- **EXERCISE**: Would you repeat each of the lines below exactly?
== Segment start ==
/-- A write of the control word keeps the set's invariant. -/
theorem writeCnt_inv {cfg : Config} {c : CoreId} {S : ChannelSet} (h : SetInv cfg c S) (n : ChanId) (val : Word) :
    SetInv cfg c (writeCnt cfg c n val S).1 := by
  have hslot : ∀ ch : Channel, ch.running = (S.chan n).running → ch.iterationCount = (S.chan n).iterationCount →
      S.slot.busy = true → S.slot.channel = n → ch.running ≠ .idle ∧ ch.iterationCount ≠ 0 := by
    intro ch h1 h2 hb he
    have := h.slot_busy hb
    rw [he] at this
    rwa [h1, h2]
  have h1 : SetInv cfg c (S.setChan n (latchEnable cfg c val (S.chan n))) :=
    h.setChan (latchEnable_inv (h.chans n) val) (hslot _ rfl rfl)
  unfold writeCnt
  dsimp only
  split
  · split
    · exact h1
    · split
      · exact startSet_inv h1 n
      · split <;> exact h1
  · exact h.setChan ((h.chans n).withControl val) (hslot _ rfl rfl)

@[simp] theorem writeCnt_executing (cfg : Config) (c : CoreId) (n : ChanId) (val : Word) (S : ChannelSet) :
    (writeCnt cfg c n val S).1.executing = S.executing := by
  unfold writeCnt
  dsimp only
  split
  · split
    · rfl
    · split
      · simp
      · split <;> rfl
  · rfl

/-! ## The end of a slice -/

theorem sliceBoundary_inv {cfg : Config} {c : CoreId} {S : ChannelSet} (h : SetInv cfg c S) {n : ChanId}
    (hn : S.slot.busy = true → S.slot.channel ≠ n) : SetInv cfg c (sliceBoundary c n S).1 := by
  have hc := h.chans n
  exact (h.setChan (ch := { S.chan n with running := .idle }) ⟨hc.remaining_le, hc.iteration_le,
    fun hr => absurd rfl hr, hc.mode_producible, hc.core_eq, hc.chan_eq⟩ fun hb he => absurd he (hn hb)).withStall _

/-- A completion keeps the set's invariant, if the channel's own unit is not in the slot. -/
theorem complete_inv {cfg : Config} {c : CoreId} {S : ChannelSet} (h : SetInv cfg c S) {n : ChanId}
    (hn : S.slot.busy = true → S.slot.channel ≠ n) : SetInv cfg c (complete cfg c n S).1 := by
  have hc := h.chans n
  have h1 : SetInv cfg c (resumeCpu n (S.setChan n { S.chan n with
      controlWord := completedWord (S.chan n).controlWord, inProgress := false, running := .idle,
      queued := false })) :=
    (h.setChan (ch := { S.chan n with
      controlWord := completedWord (S.chan n).controlWord, inProgress := false, running := .idle,
      queued := false }) ⟨hc.remaining_le, hc.iteration_le, fun hr => absurd rfl hr, hc.mode_producible,
      hc.core_eq, hc.chan_eq⟩ fun hb he => absurd he (hn hb)).withStall _
  unfold complete
  dsimp only
  split
  · exact startSet_inv h1 n
  · exact h1

@[simp] theorem complete_executing (cfg : Config) (c : CoreId) (n : ChanId) (S : ChannelSet) :
    (complete cfg c n S).1.executing = S.executing := by
  unfold complete
  dsimp only
  split <;> simp

@[simp] theorem sliceBoundary_executing (c : CoreId) (n : ChanId) (S : ChannelSet) :
    (sliceBoundary c n S).1.executing = S.executing := rfl

@[simp] theorem leaveRun_executing (n : ChanId) (S : ChannelSet) : (leaveRun n S).executing = none := rfl
@[simp] theorem leaveRun_slot (n : ChanId) (S : ChannelSet) : (leaveRun n S).slot = S.slot := rfl
@[simp] theorem leaveRun_share (n : ChanId) (S : ChannelSet) : (leaveRun n S).share = S.share := rfl
@[simp] theorem leaveRun_stallBits (n : ChanId) (S : ChannelSet) : (leaveRun n S).stallBits = S.stallBits := rfl

theorem chan_leaveRun (n m : ChanId) (S : ChannelSet) :
    (leaveRun n S).chan m = if m = n then { S.chan n with extStall := false } else S.chan m := by
  unfold leaveRun
  rw [chan_setChan]
  rfl

theorem leaveRun_inv {cfg : Config} {c : CoreId} {S : ChannelSet} (h : SetInv cfg c S) (n : ChanId) :
    SetInv cfg c (leaveRun n S) := by
  have hc := h.chans n
  refine (h.withExecuting none).setChan ⟨hc.remaining_le, hc.iteration_le, hc.running_inProgress,
    hc.mode_producible, hc.core_eq, hc.chan_eq⟩ fun hb he => ?_
  have := h.slot_busy hb
  rw [show S.slot.channel = n from he] at this
  exact this

/-- The post-loop steps keep the set's invariant (R317 to R321). -/
theorem endSlice_inv {cfg : Config} {c : CoreId} {S : ChannelSet} (h : SetInv cfg c S) {n : ChanId} (e : SliceEnd)
    (hp : (S.chan n).inProgress = true) (hn : S.slot.busy = true → S.slot.channel ≠ n) :
    SetInv cfg c (endSlice cfg c n e S).1 := by
  have hc := h.chans n
  have h1 : SetInv cfg c (leaveRun n (S.setChan n { S.chan n with running := endMarker e })) :=
    leaveRun_inv (h.setChan (ch := { S.chan n with running := endMarker e }) ⟨hc.remaining_le, hc.iteration_le,
      fun _ => hp, hc.mode_producible, hc.core_eq, hc.chan_eq⟩ fun hb he => absurd he (hn hb)) n
  unfold endSlice
  dsimp only
  split
  · split
    · exact sliceBoundary_inv h1 hn
    · exact h1
  · exact complete_inv h1 hn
== Segment end ==
- **SOLUTION FOR THIS EXERCISE**:
/-- A write of the control word keeps the set's invariant. -/
theorem writeCnt_inv {cfg : Config} {c : CoreId} {S : ChannelSet} (h : SetInv cfg c S) (n : ChanId) (val : Word) :
    SetInv cfg c (writeCnt cfg c n val S).1 := by
  have hslot : ∀ ch : Channel, ch.running = (S.chan n).running → ch.iterationCount = (S.chan n).iterationCount →
      S.slot.busy = true → S.slot.channel = n → ch.running ≠ .idle ∧ ch.iterationCount ≠ 0 := by
    intro ch h1 h2 hb he
    have := h.slot_busy hb
    rw [he] at this
    rwa [h1, h2]
  have h1 : SetInv cfg c (S.setChan n (latchEnable cfg c val (S.chan n))) :=
    h.setChan (latchEnable_inv (h.chans n) val) (hslot _ rfl rfl)
  unfold writeCnt
  dsimp only
  split
  · split
    · exact h1
    · split
      · exact startSet_inv h1 n
      · split <;> exact h1
  · exact h.setChan ((h.chans n).withControl val) (hslot _ rfl rfl)

@[simp] theorem writeCnt_executing (cfg : Config) (c : CoreId) (n : ChanId) (val : Word) (S : ChannelSet) :
    (writeCnt cfg c n val S).1.executing = S.executing := by
  unfold writeCnt
  dsimp only
  split
  · split
    · rfl
    · split
      · simp
      · split <;> rfl
  · rfl

/-! ## The end of a slice -/

theorem sliceBoundary_inv {cfg : Config} {c : CoreId} {S : ChannelSet} (h : SetInv cfg c S) {n : ChanId}
    (hn : S.slot.busy = true → S.slot.channel ≠ n) : SetInv cfg c (sliceBoundary c n S).1 := by
  have hc := h.chans n
  exact (h.setChan (ch := { S.chan n with running := .idle }) ⟨hc.remaining_le, hc.iteration_le,
    fun hr => absurd rfl hr, hc.mode_producible, hc.core_eq, hc.chan_eq⟩ fun hb he => absurd he (hn hb)).withStall _

/-- A completion keeps the set's invariant, if the channel's own unit is not in the slot. -/
theorem complete_inv {cfg : Config} {c : CoreId} {S : ChannelSet} (h : SetInv cfg c S) {n : ChanId}
    (hn : S.slot.busy = true → S.slot.channel ≠ n) : SetInv cfg c (complete cfg c n S).1 := by
  have hc := h.chans n
  have h1 : SetInv cfg c (resumeCpu n (S.setChan n { S.chan n with
      controlWord := completedWord (S.chan n).controlWord, inProgress := false, running := .idle,
      queued := false })) :=
    (h.setChan (ch := { S.chan n with
      controlWord := completedWord (S.chan n).controlWord, inProgress := false, running := .idle,
      queued := false }) ⟨hc.remaining_le, hc.iteration_le, fun hr => absurd rfl hr, hc.mode_producible,
      hc.core_eq, hc.chan_eq⟩ fun hb he => absurd he (hn hb)).withStall _
  unfold complete
  dsimp only
  split
  · exact startSet_inv h1 n
  · exact h1

@[simp] theorem complete_executing (cfg : Config) (c : CoreId) (n : ChanId) (S : ChannelSet) :
    (complete cfg c n S).1.executing = S.executing := by
  unfold complete
  dsimp only
  split <;> simp

@[simp] theorem sliceBoundary_executing (c : CoreId) (n : ChanId) (S : ChannelSet) :
    (sliceBoundary c n S).1.executing = S.executing := rfl

@[simp] theorem leaveRun_executing (n : ChanId) (S : ChannelSet) : (leaveRun n S).executing = none := rfl
@[simp] theorem leaveRun_slot (n : ChanId) (S : ChannelSet) : (leaveRun n S).slot = S.slot := rfl
@[simp] theorem leaveRun_share (n : ChanId) (S : ChannelSet) : (leaveRun n S).share = S.share := rfl
@[simp] theorem leaveRun_stallBits (n : ChanId) (S : ChannelSet) : (leaveRun n S).stallBits = S.stallBits := rfl

theorem chan_leaveRun (n m : ChanId) (S : ChannelSet) :
    (leaveRun n S).chan m = if m = n then { S.chan n with extStall := false } else S.chan m := by
  unfold leaveRun
  rw [chan_setChan]
  rfl

theorem leaveRun_inv {cfg : Config} {c : CoreId} {S : ChannelSet} (h : SetInv cfg c S) (n : ChanId) :
    SetInv cfg c (leaveRun n S) := by
  have hc := h.chans n
  refine (h.withExecuting none).setChan ⟨hc.remaining_le, hc.iteration_le, hc.running_inProgress,
    hc.mode_producible, hc.core_eq, hc.chan_eq⟩ fun hb he => ?_
  have := h.slot_busy hb
  rw [show S.slot.channel = n from he] at this
  exact this

/-- The post-loop steps keep the set's invariant (R317 to R321). -/
theorem endSlice_inv {cfg : Config} {c : CoreId} {S : ChannelSet} (h : SetInv cfg c S) {n : ChanId} (e : SliceEnd)
    (hp : (S.chan n).inProgress = true) (hn : S.slot.busy = true → S.slot.channel ≠ n) :
    SetInv cfg c (endSlice cfg c n e S).1 := by
  have hc := h.chans n
  have h1 : SetInv cfg c (leaveRun n (S.setChan n { S.chan n with running := endMarker e })) :=
    leaveRun_inv (h.setChan (ch := { S.chan n with running := endMarker e }) ⟨hc.remaining_le, hc.iteration_le,
      fun _ => hp, hc.mode_producible, hc.core_eq, hc.chan_eq⟩ fun hb he => absurd he (hn hb)) n
  unfold endSlice
  dsimp only
  split
  · split
    · exact sliceBoundary_inv h1 hn
    · exact h1
  · exact complete_inv h1 hn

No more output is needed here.